В штабе корпуса рассказывали о неудачах румынской армии так, что трудно было отличить истину от анекдота. По словам штабников, румынская армия уже не существовала. Держится еще пока одна Железная дивизия. Остальных всех сняли с фронта и отправили в тыл для переформирования. Фронт от Кимполунга до Дуная держат русские. На бухарестском направлении фронт еще не остановился, и там возможны неожиданности.

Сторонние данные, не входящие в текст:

/-- A multicast packet at its dequeue commit (R323, R326); it has left its VOQ. -/
def Dev.multicast (s : Dev) (k : Pkt) : Dev :=
  match s.groupOf? k.ticket.group with
  | none => (s.replCount 0).freeCopy k 2
  | some e =>
    let sends := s.mcSends k e
    let n := if bit (word e 0) 30 then wfld e 1 20 11 else 0
    let mir := s.session? k.ticket.mirror.toNat
    let owners := List.range n ++ (if mir.isSome then [1018] else []) ++ sends.map Prod.fst
    let ep := k.ticket.epoch.toNat
    if owners.isEmpty then s.freeCopy k 2
    else
      let s := s.setOwners k.head owners true
      let s := match mir with | some m => s.mirrorCopy k m | none => s
      -- each fabric copy counts separately; the packet's own count goes to the replication engine, or ends
      let s := sends.foldl (fun s x => (s.houseIn ep 1).sendFabric x.2 1 0 (wfld e 0 0 16) { k with owner := x.1 } x.1 0) s
      if n == 0 then s.houseOut ep 1
      else
        let (s, ok) := s.replEnqueue k e
        if ok then s else (List.range n).foldl (fun s i => s.freeOwner k.head i 4) (s.houseOut ep 1)

/-! ### VOQ service (R276–R278, R305). -/

/-- The device that a VOQ's head packet goes to on the fabric, with its lane; none for packets that use no lane. -/
def Dev.sendLane (s : Dev) (k : Pkt) : Option (List Nat) :=
  if k.ticket.dkind == 0 && k.ticket.dstDev != s.devId then
    match s.meshFor k.ticket.dstDev with
    | some m => some [s.laneFor k.ticket.pinOf m]
    | none => some [320]
  else if k.ticket.dkind == 1 then
    (s.groupOf? k.ticket.group).map fun e => (s.mcSends k e).map Prod.snd
  else none

/-- The packet's data are read when its VOQ is served: it leaves for the fabric or for a ring. A local transfer, and local replicas, keep the chain where it lies (R22, R250 rule 1, R254). -/
def Dev.takesData (s : Dev) (v : Nat) (k : Pkt) : Bool :=
  k.ticket.dkind == 2 || v / 8 == s.rf Reg.SCH_HOST_VOQ_BASE 0 0 3 14 || (s.sendLane k).any fun l => !l.isEmpty

/-- A VOQ can be served now (R276, R277, R305). -/
def Dev.voqReady (s : Dev) (v : Nat) : Bool :=
  match (s.queue v).pkts.head? with
  | none => false
  | some k =>
    !(s.queue v).isolated && (!s.takesData v k || s.readable v k)
      && (match s.voqDest v with | some _ => decide (0 < mget 0 s.tm.credit v) | none => decide (0 < s.voqTokens v))
      && (match s.sendLane k with
          | some ls => ls.all fun l => s.laneTakes k.ticket.pinOf l (streamOf k.ticket.dkind.toNat k.ticket.tc.toNat)
          | none => true)

/-- The VOQ served next (R278): class 0 first, each in round robin by number. -/
def Dev.nextVoq (s : Dev) : Option (Nat × Bool) :=
  let ready := (s.tm.queues.map Prod.fst).filter fun q => decide (q < nQ) && s.voqReady q
  let class0 := ready.filter fun q => ((s.queue q).pkts.head?.map fun k => k.ticket.tc == 0) == some true
  let after (l : List Nat) (rr : Nat) : Option Nat := match l.find? fun q => decide (rr < q) with | some q => some q | none => l.head?
  match after class0 s.tm.rr0 with
  | some q => some (q, true)
  | none => (after ready s.tm.rr).map fun q => (q, false)
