-- ==== Sys2Proof/Machine/BookImage.lean ====
section
/-! DEFINITION. Prompt Book images: envelope, container, sections, and every check of R102 up to the classification (R94–R98, R178, R182, R183, R186, R187, R201–R204, R231, R282, R331–R333, R446). -/
namespace Sys2Proof.Machine

/-- The code of the first check that fails. -/
def firstFail : List (Bool × Nat) → Option Nat
  | [] => none
  | (bad, code) :: l => if bad then some code else firstFail l

/-- The number of ones in the low `n` bits of a word. -/
def popcount (n : Nat) (w : W32) : Nat := ((List.range n).filter fun i => bit w i).length

/-- No element of a list occurs twice. -/
def noDup : List Nat → Bool
  | [] => true
  | x :: l => !l.contains x && noDup l

/-! ### The envelope (R94, R95, R410). -/

/-- The 32 header words of an image. -/
def envWords (img : List Byte) : List W32 := bytesWords 32 (slice img 0 128)

/-- The header bytes beyond the image are not there. -/
def envBodyLen (ws : List W32) : Nat := wordN ws 6

/-- The envelope of a Prompt Book is malformed (R94, R102 step 1). -/
def bookEnvBad (ws : List W32) (len : Nat) : Bool :=
  wordN ws 0 != 0x4B425050 || wordN ws 1 != 0x01020001 || wfld ws 2 19 13 != 0
    || envBodyLen ws % 16 != 0 || envBodyLen ws < 4096 || 67108864 < envBodyLen ws
    || wfld ws 7 7 25 != 0 || wordN ws 11 != 0 || (List.range 14).any (fun i => wordN ws (18 + i) != 0)
    || len < 224 + envBodyLen ws

/-- Body and signature of an image. -/
def envBody (img : List Byte) : List Byte := slice img 128 (envBodyLen (envWords img))
def envSig (img : List Byte) : List Byte := slice img (128 + envBodyLen (envWords img)) 96

/-- HW_TYPE and VARIANTS fit this device. -/
def envFits (v : Variant) (ws : List W32) : Bool := wfld ws 2 0 16 == 0x0512 && bit (word ws 2) (16 + v.index)

/-- The public key of book-signing slot `k`: slot 0 from the boot ROM, 1–3 as enrolled (R411). -/
def Dev.bookKeySlot (s : Dev) (k : Nat) : Option (List Byte) :=
  if k == 0 then some (Config.unitBytes 5) else (s.setting? 1 0 k).map Setting.data

/-- The signature of a book verifies under an enrolled key. -/
def Dev.bookSigned (s : Dev) (img : List Byte) : Bool :=
  (List.range 4).any fun k => match s.bookKeySlot k with
    | some pub => Config.ecdsaVerify pub (slice img 0 128 ++ envBody img) (envSig img)
    | none => false

/-- The installed book key of a KEY_ID (R414): entries hold KEY_ID in 8 bytes, then the key. -/
def Dev.bookKey (s : Dev) (id : Nat) : Option (List Byte) :=
  (List.range 8).findSome? fun e => match s.setting? 2 0 e with
    | some r => if ofLe (r.data.take 8) == id then some (r.data.drop 8) else none
    | none => none

/-! ### Sections (R97, R98). -/

/-- A section: kind, instance, reshape mark, its bytes from the section header on. -/
structure Sect where
  kind : Nat
  inst : Nat
  reshape : Bool
  off : Nat
  len : Nat
  bytes : List Byte
  crc : W32
  deriving DecidableEq, Repr

/-- The directory of a container. -/
def sectsOf (body : List Byte) (n : Nat) : List Sect :=
  (List.range n).map fun d =>
    let ws := bytesWords 4 (slice body (64 + 16 * d) 16)
    { kind := wfld ws 0 0 8, inst := wfld ws 0 8 8, reshape := bit (word ws 0) 16, off := wordN ws 1, len := wordN ws 2,
      bytes := if wordN ws 2 ≤ body.length then slice body (wordN ws 1) (wordN ws 2) else [], crc := word ws 3 }

/-- The records of a section, each its words. -/
def Sect.recs (x : Sect) : List (List W32) :=
  let h := bytesWords 4 (slice x.bytes 0 16)
  let size := wordN h 1
  if x.len < 16 + size * wordN h 2 then []
  else (List.range (wordN h 2)).map fun i => bytesWords (size / 4 + 1) (slice x.bytes (16 + i * size) size)

/-- The record size a section names. -/
def Sect.recSize (x : Sect) : Nat := ofLe (slice x.bytes 4 4)

/-- A section of stage map, table shape or counter map has records of 16 bytes, one of action programs records of 8 (R183, R186, R201, R331, R446); a book that has others is refused with 0x0A (log entry 119). -/
def Sect.sizeBad (x : Sect) : Bool :=
  ([2, 3, 7].contains x.kind && x.recSize != 16) || ([4, 5].contains x.kind && x.recSize != 8)

/-- A section's place, CRC or header is wrong (R97). -/
def Sect.bad (x : Sect) (n bodyLen : Nat) (others : List Sect) : Bool :=
  let h := bytesWords 4 (slice x.bytes 0 16)
  x.off % 64 != 0 || x.len < 16 || decide (bodyLen < x.off + x.len) || x.off < 64 + 16 * n
    || others.any (fun y => decide (x.off < y.off + y.len) && decide (y.off < x.off + x.len))
    || crc32c x.bytes != x.crc
    || word h 0 != at_ 0 8 x.kind ||| at_ 8 8 x.inst ||| at_ 16 16 1 || wordN h 3 != 0
    || decide (x.len < 16 + wordN h 1 * wordN h 2)
    || (x.reshape && x.kind != 3)

/-- Each section is judged against those after it in the directory. -/
def sectsBad (n bodyLen : Nat) : List Sect → Bool
  | [] => false
  | x :: l => x.bad n bodyLen l || sectsBad n bodyLen l

/-- Kinds and instance counts are wrong (R98).
DESIGN CHOICE (log entry 119): the one section of kinds 1, 4, 5, 6 and 7 has INSTANCE 0, any other is refused with 0x08;
a table shape may have any INSTANCE, also 128 to 255, which no TABLE field can name. -/
def kindsBad (l : List Sect) : Bool :=
  let count (k : Nat) : List Nat := (l.filter fun x => x.kind == k).map Sect.inst
  (l.any fun x => x.kind == 0 || decide (7 < x.kind))
    || [1, 4, 5, 6, 7].any (fun k => count k != [0])
    || !(count 2 == [0, 1] || count 2 == [1, 0])
    || (count 3).isEmpty || decide (80 < (count 3).length) || !noDup (count 3)

def sectOf (l : List Sect) (k i : Nat) : List (List W32) := ((l.find? fun x => x.kind == k && x.inst == i).map Sect.recs).getD []

/-! ### Parser graph (R178). -/

def pStates (rs : List (List W32)) : List PState :=
  rs.filterMap fun r => if wfld r 0 0 8 != 1 then none else
    some { state := wfld r 0 8 8, hdrId := wfld r 0 16 8, terminal := bit (word r 0) 24, reject := bit (word r 0) 25, noStack := bit (word r 0) 26,
           lenFixed := wfld r 1 0 8, lenOff := wfld r 1 8 8, lenMask := wfld r 1 16 8, lenShift := wfld r 1 24 3,
           selOff := wfld r 2 0 8, selMask := wfld r 2 16 16, xsrc := wfld r 3 0 8, xlen := wfld r 3 8 8, xdst := wfld r 3 16 8 }

def pTrans (rs : List (List W32)) : List PTrans :=
  rs.filterMap fun r => if wfld r 0 0 8 != 2 then none else
    some { src := wfld r 0 8 8, dst := wfld r 0 16 8, prio := wfld r 0 24 8, value := wfld r 1 0 16, mask := wfld r 1 16 16 }

/-- A record breaks R178. -/
def pRecBad (r : List W32) : Bool :=
  if wfld r 0 0 8 == 1 then
    wfld r 0 27 5 != 0 || 63 < wfld r 0 16 8 || wfld r 1 27 5 != 0 || wfld r 2 8 8 != 0 || wfld r 3 24 8 != 0 || 64 < wfld r 3 8 8
  else if wfld r 0 0 8 == 2 then wordN r 2 != 0 || wordN r 3 != 0
  else true

/-- The graph is refused with 0x0B. -/
def graphBad (rs : List (List W32)) : Bool :=
  let st := (pStates rs).map PState.state
  rs.any pRecBad || !st.contains 0 || (pTrans rs).any fun t => !st.contains t.dst

/-! ### Selectors (R182). -/

/-- A selector in use is refused: it reaches beyond its source, or sets a reserved bit; `md` is the length of the metadata, `copy` allows SRC 3. -/
def selBad (md : Nat) (copy : Bool) (w : W32) : Bool :=
  let e := fld w 0 8 + selLen w
  let src := fld w 16 2
  fld w 14 2 != 0 || fld w 18 14 != 0 || 32 < selLen w
    || (if src == 0 then decide (128 < e) else if src == 1 then decide (md < e) else if src == 2 then false else !copy || decide (14 < e))

/-- A selector reads metadata bytes 14–15. -/
def selSpot (w : W32) : Bool := selLen w != 0 && fld w 16 2 == 1 && fld w 0 8 < 16 && 14 < fld w 0 8 + selLen w

/-! ### Stage maps (R183, R331). -/

def slotEnts (rs : List (List W32)) : List SlotEnt :=
  rs.filterMap fun r => if wfld r 0 0 8 != 1 || wfld r 0 16 4 == 0 then none else
    some { stage := wfld r 0 8 4, slot := wfld r 0 12 1, kind := wfld r 0 16 4, table := wfld r 0 24 7, keysrc := wfld r 2 0 3,
           hitProg := wfld r 1 0 14, missProg := wfld r 1 16 14, cond := wfld r 2 14 2, condHdr := wfld r 2 8 6 }

/-- Hash selectors in INDEX order. -/
def hashSels (rs : List (List W32)) : List W32 :=
  (List.range 4).flatMap fun i =>
    (rs.filter fun r => wfld r 0 0 8 == 2 && wfld r 0 16 2 == i).flatMap fun r => selList [word r 1, word r 2, word r 3]

/-- A slot entry's own fields are refused. -/
def slotRecBad (r : List W32) : Bool :=
  let kind := wfld r 0 16 4
  wfld r 0 13 3 != 0 || wfld r 0 20 4 != 0 || wfld r 0 31 1 != 0 || wfld r 1 14 2 != 0 || wfld r 1 30 2 != 0
    || wfld r 2 3 5 != 0 || wfld r 2 16 16 != 0 || wordN r 3 != 0 || 4 < kind || wfld r 2 14 2 == 3
    || (if kind == 3 then wfld r 2 0 3 == 0 else wfld r 2 0 3 != 0)

/-- The ingress stage map is refused with 0x0A. -/
def imapBad (rs : List (List W32)) : Bool :=
  let places := (rs.filter fun r => wfld r 0 0 8 == 1).map fun r => wfld r 0 8 5
  let hs := rs.filter fun r => wfld r 0 0 8 == 2
  (rs.any fun r => if wfld r 0 0 8 == 1 then slotRecBad r else if wfld r 0 0 8 == 2 then
      wfld r 0 8 8 != 0 || wfld r 0 18 14 != 0 || (selList [word r 1, word r 2, word r 3]).any (selBad 64 false) else true)
    || !noDup places || !noDup (hs.map fun r => wfld r 0 16 2)

/-- The egress stage map is refused with 0x0A, but for its references. -/
def emapBad (rs : List (List W32)) : Bool :=
  (rs.any fun r => wfld r 0 0 8 != 1 || slotRecBad r || 7 < wfld r 0 8 4 || wfld r 0 12 1 != 0 || !(wfld r 0 16 4 == 2 || wfld r 0 16 4 == 4))
    || !noDup (rs.map fun r => wfld r 0 8 5)

/-! ### Programs (R186–R188, R332, R333). -/

def prog (rs : List (List W32)) : List PInstr := rs.map fun r => { w0 := word r 0, imm := word r 1 }
def PInstr.op (i : PInstr) : Nat := fld i.w0 0 8
def PInstr.a (i : PInstr) : Nat := fld i.w0 8 8
def PInstr.b (i : PInstr) : Nat := fld i.w0 16 16

/-- Operands beyond the given widths: A below `a`, B below `b`, IMM below `m`. -/
def PInstr.wide (i : PInstr) (a b m : Nat) : Bool := a ≤ i.a || b ≤ i.b || m ≤ i.imm.toNat

/-- A drop reason that is reserved (R188). -/
def reasonBad (r : Nat) : Bool := 3 ≤ r && r ≤ 0x3F

/-- Instructions both pipelines have. -/
def commonBad (i : PInstr) : Option Bool :=
  if i.op == 0 then some (i.wide 1 1 1)
  else if i.op == 0x0A then some (i.wide 1 256 1 || reasonBad i.b)
  else if i.op == 0x0C then some (i.wide 1 1 (2 ^ 26))
  else if i.op == 0x13 then some (i.wide 64 256 1 || fld i.w0 21 2 != 0)
  else none

/-- An ingress instruction is refused with 0x0A. -/
def iInstrBad (i : PInstr) : Bool :=
  match commonBad i with
  | some b => b
  | none =>
    let n := i.b
    let all := 2 ^ 32
    if i.op == 1 then i.wide 1 1 8
    else if i.op == 2 then i.wide 1 1 3
    else if i.op == 3 then i.wide 1 1 (2 ^ 22)
    else if i.op == 4 || i.op == 5 then i.wide 1 1 (2 ^ 17)
    else if i.op == 6 || i.op == 7 then i.wide 1 1 (2 ^ 20)
    else if i.op == 8 then i.wide 12 1 1
    else if i.op == 9 then i.wide 1 256 512 || reasonBad i.b
    else if i.op == 0x0B then i.wide 1 1 (2 ^ 18)
    else if i.op == 0x0D then i.wide 1 1 16
    else if i.op == 0x0E then i.wide 32 5 all || n == 0 || 32 < i.a + n
    else if i.op == 0x0F then i.wide 32 1 all || selBad 64 true i.imm || selLen i.imm == 0 || 32 < i.a + selLen i.imm
    else if i.op == 0x10 then i.wide 16 1 all || selBad 64 true i.imm || selLen i.imm == 0 || 16 < i.a + selLen i.imm
    else if i.op == 0x11 then i.wide 16 5 all || n == 0 || 16 < i.a + n
    else if i.op == 0x12 then i.wide 1 1 128
    else true

/-- An egress instruction is refused with 0x0A. -/
def eInstrBad (i : PInstr) : Bool :=
  match commonBad i with
  | some b => b
  | none =>
    let hdr := 24 ≤ i.a && i.a != 31
    let all := 2 ^ 32
    if i.op == 0x20 then hdr || i.wide 32 33 all || i.b == 0 || selBad 96 true i.imm
    else if i.op == 0x21 then hdr || i.wide 32 9 1 || i.b == 0
    else if i.op == 0x22 then hdr || i.wide 32 256 all || selBad 96 true i.imm
    else if i.op == 0x23 then hdr || i.wide 32 1024 all
    else if i.op == 0x24 then hdr || fld i.w0 17 7 != 0 || i.imm != 0 || reasonBad (i.b / 256)
    else if i.op == 0x25 then hdr || i.wide 32 1 1
    else if i.op == 0x26 then hdr || i.wide 32 2 1
    else if i.op == 0x27 then hdr || i.wide 32 3 (2 ^ 14) || i.b == 0
    else if i.op == 0x28 then i.wide 1 1 (2 ^ 16)
    else true

/-- The instruction at an address: END where the section has none. -/
def progAt (p : Array PInstr) (pc : Nat) : PInstr := p.getD (pc % 16384) { w0 := 0, imm := 0 }

/-- The addresses a run can go on to. -/
def succs (p : Array PInstr) (pc : Nat) : List Nat :=
  let i := progAt p pc
  if i.op == 0 || i.op == 0x0A then []
  else if i.op == 0x13 then [(pc + 1) % 16384, (pc + 1 + i.b % 32) % 16384] else [(pc + 1) % 16384]

/-- Apply a function `n` times. -/
def iter {α : Type} (f : α → α) : Nat → α → α
  | 0, x => x
  | n + 1, x => iter f n (f x)

/-- Some run reaches a 33rd instruction (R187). -/
def longRun (l : List PInstr) : Bool :=
  let p := l.toArray
  let step (r : Array Bool) : Array Bool := ((List.range 16384).map fun pc => (succs p pc).any fun q => r.getD q false).toArray
  (iter step 32 ((List.replicate 16384 true).toArray)).any id
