-- ==== Sys2Proof/Machine/RegRead.lean ====
section
/-! DEFINITION. What a read of a register returns: the value in force or the wing, and the registers that a read computes from the state they report (R42, R45). -/
namespace Sys2Proof.Machine

/-- Two descriptions name the same register or array of registers. -/
def RegDesc.is (d e : RegDesc) : Bool := d.blk == e.blk && d.off == e.off

/-! ### Registers that report other state. -/

/-- CUE_STATUS (R71, R72). -/
def Dev.cueStatus (s : Dev) : W32 :=
  atB 0 s.timeValid ||| atB 1 s.oscOk ||| atB 2 (s.cue.slew != 0) ||| atB 3 s.cue.step.isSome
    ||| at_ 8 9 (s.cue.slots.filter fun e => e.2.state == 1).length

/-- CUE_PHASE_ADJ: what a slew still has to absorb, in ns away from zero (R69; log entry 55). -/
def Dev.phaseLeft (s : Dev) : W32 :=
  let n : Int := (s.cue.slew.natAbs + 9999) / 10000
  (BitVec.ofInt 24 (if s.cue.slew < 0 then -n else n)).zeroExtend 32

/-- CCX_CALL with LEASE_US (R394, R395). -/
def Dev.callReg (s : Dev) : W32 :=
  let left := if s.holder == 0 then 0 else (s.ccx.leaseFrom + 2000000 - s.cue.localNs) / 1000
  setFld (s.rg Reg.CCX_CALL 0 0) 8 11 (min 2000 left)

/-- UPD_SLOTS, UPD_BOOT and UPD_FLOOR: 0 until a boot ROM has filled them. -/
def Dev.updSlots (s : Dev) : W32 :=
  (List.range 4).foldl (fun (w : W32) k => w ||| at_ (2 * k) 2 (s.flash k).state) 0
def Dev.updBoot (s : Dev) : W32 := s.upd.boot.word2 ||| atB 31 (s.upd.phase != 0)
def Dev.updFloor (s : Dev) : W32 := at_ 0 6 s.upd.fwFloor ||| at_ 8 6 s.upd.bookFloor ||| at_ 16 2 s.upd.revoked

/-- INT_ISO: the clusters of an isolated F-die region are isolated too (R441). -/
def Dev.isoReg (s : Dev) : W32 :=
  let v := s.rg Reg.INT_ISO 0 0
  (List.range 16).foldl (fun (w : W32) c => if bit v (16 + c / 8) || bit v (20 + c / 8) then setBit w c true else w) v

/-- IPP_PRED_STATUS of a cluster (R189). -/
def Dev.predStatus (s : Dev) (c : Nat) : W32 :=
  let l := s.ing.pred.filter fun e => e.1 / 1024 == c
  at_ 0 11 l.length ||| at_ 16 11 (l.filter fun e => e.2.count == 64 && e.2.obs.kind != 0).length

/-- L of R241: associative-search slots of the book in force, at most 8. -/
def Dev.searchSlots (s : Dev) : Nat :=
  min 8 (((s.pbk.inForce.map Book.imap).getD []).filter fun e => e.kind == 1).length

/-- EXM_TBL_STATUS of a table (R223). -/
def Dev.tblStatus (s : Dev) (t : Nat) : W32 :=
  let n := ((s.rep s.primary).exm.filter fun e => e.1 / 2 ^ 22 == t).length
  s.rg Reg.EXM_TBL_STATUS 0 t ||| at_ 0 23 n ||| atB 23 (s.rehash? t).isSome

/-- Bit `b` of CAG_CAGE_STATUS of cages 32 × `i` on, gathered into a word. -/
def Dev.cageBits (s : Dev) (i b : Nat) : W32 :=
  (List.range 32).foldl (fun (w : W32) k => if s.cageF (32 * i + k) b 1 == 1 then setBit w k true else w) 0

/-- The registers that a read computes: none for the others. `q` is the reader.
DESIGN CHOICE (log entry 130): on UM-F512C the LNP fields that serve only FlexO and Rate Follow (PORT_CFG.WIDTH and CLASS of a FlexO port, RF_EN, RF_CTRL, RF_SETUP) are not taken for registers of the absent OTN framer: they stay writable and have their reset values. -/
def Dev.derived (s : Dev) (q : Req) (d : RegDesc) (i : Nat) (c : Nat) : Option W32 :=
  if d.blk == 0 then
    if d.is Reg.CAPS then some (if i == 0 then s.variant.caps else 0)
    else if d.is Reg.TOP_UNLOCK then some (atB 24 (s.arming.get q))
    else none
  else if d.is Reg.PWR_PD_CTRL then some s.pdCtrl
  else if d.is Reg.UPD_SLOTS then some (if s.upd.filled then s.updSlots else 0)
  else if d.is Reg.UPD_BOOT then some (if s.upd.filled then s.updBoot else 0)
  else if d.is Reg.UPD_FLOOR then some (if s.upd.filled then s.updFloor else 0)
  else if d.is Reg.CUE_STATUS then some s.cueStatus
  else if d.is Reg.CUE_PHASE_ADJ then some s.phaseLeft
  else if d.is Reg.CUE_STROBE_BUSY then some s.strobeBusy
  else if d.is Reg.CUE_RETAIN then some (w32 s.retainMs)
  else if d.is Reg.CCX_CALL then some s.callReg
  else if d.is Reg.CCX_CC_STATUS then some (if s.pdOn (30 + i) then s.rg Reg.CCX_CC_STATUS 0 i else 0)
  else if d.is Reg.BPM_HBM_REGION then some (if s.variant.hasStack i then s.rg Reg.BPM_HBM_REGION 0 i else 0)
  else if d.is Reg.INT_ISO then some s.isoReg
  else if d.is Reg.IPP_PRED_STATUS then some (s.predStatus c)
  else if d.is Reg.ACS_STATUS then some (s.rg Reg.ACS_STATUS 0 0 ||| at_ 16 4 s.searchSlots)
  else if d.is Reg.EXM_TBL_STATUS then some (s.tblStatus i)
  else if d.is Reg.QAD_SHARED then some s.sharedReg
  else if d.is Reg.STA_STATUS then some (atB 0 s.sta.copying)
  else if d.is Reg.CAG_PRESENT then some (s.cageBits i 0)
  else if d.is Reg.CAG_ATTN then some (s.cageBits i 5)
  else none

/-- What a read of a register returns: `active` for the active view (R42, R45). -/
def Dev.regValue (s : Dev) (q : Req) (d : RegDesc) (c i : Nat) (active : Bool) : W32 :=
  match s.derived q d i c with
  | some v => v
  | none =>
    let v := s.rg d c i &&& ~~~d.wo
    if active then v else (v &&& ~~~d.rs) ||| (s.wing d c i &&& d.rs)

/-- MBX_DATA of a block while MBX_STATUS.VALID is 0 (R60). -/
def Dev.mbxVoid (s : Dev) (d : RegDesc) (b : Nat) : Bool :=
  d.blk == 0 && decide (0x20 ≤ d.off) && decide (d.off < 0x40) && !bit (s.rg Reg.MBX_STATUS 0 b) 0

/-- A read of a register: its value, and the RC fields cleared by a read in the normal view (R42, R45). MBX_DATA without VALID returns a free value (log entry 3). -/
def Dev.regRead (s : Dev) (q : Req) (d : RegDesc) (c i : Nat) (active : Bool) : Dev × W32 :=
  if s.mbxVoid d i then (s.fresh.2, s.fresh.1.truncate 32)
  else
    let v := s.regValue q d c i active
    (if active || d.rc == 0 then s else s.wg d c i (s.rg d c i &&& ~~~d.rc), v)

end Sys2Proof.Machine
end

Дивизион подошел через три дня и немедленно был двинут по горной дороге на запад. Управление разместилось в большой деревне Григорени на перевале, укрытом от ветров со всех сторон. Здесь избы зажиточных крестьян стояли у самого шоссе, выставив к дороге обвитые хмелем и виноградом террасы. На задворках начинались в обе стороны крутобокие холмы. Каменные стены и плетни отделяли квадраты виноградников от огородов и скудных садов. За холмами поднимались террасами лесистые горы, уступы которых спрятаны были от взоров стоящих на дороге, потому что она пролегала по самому дну узкого ущелья.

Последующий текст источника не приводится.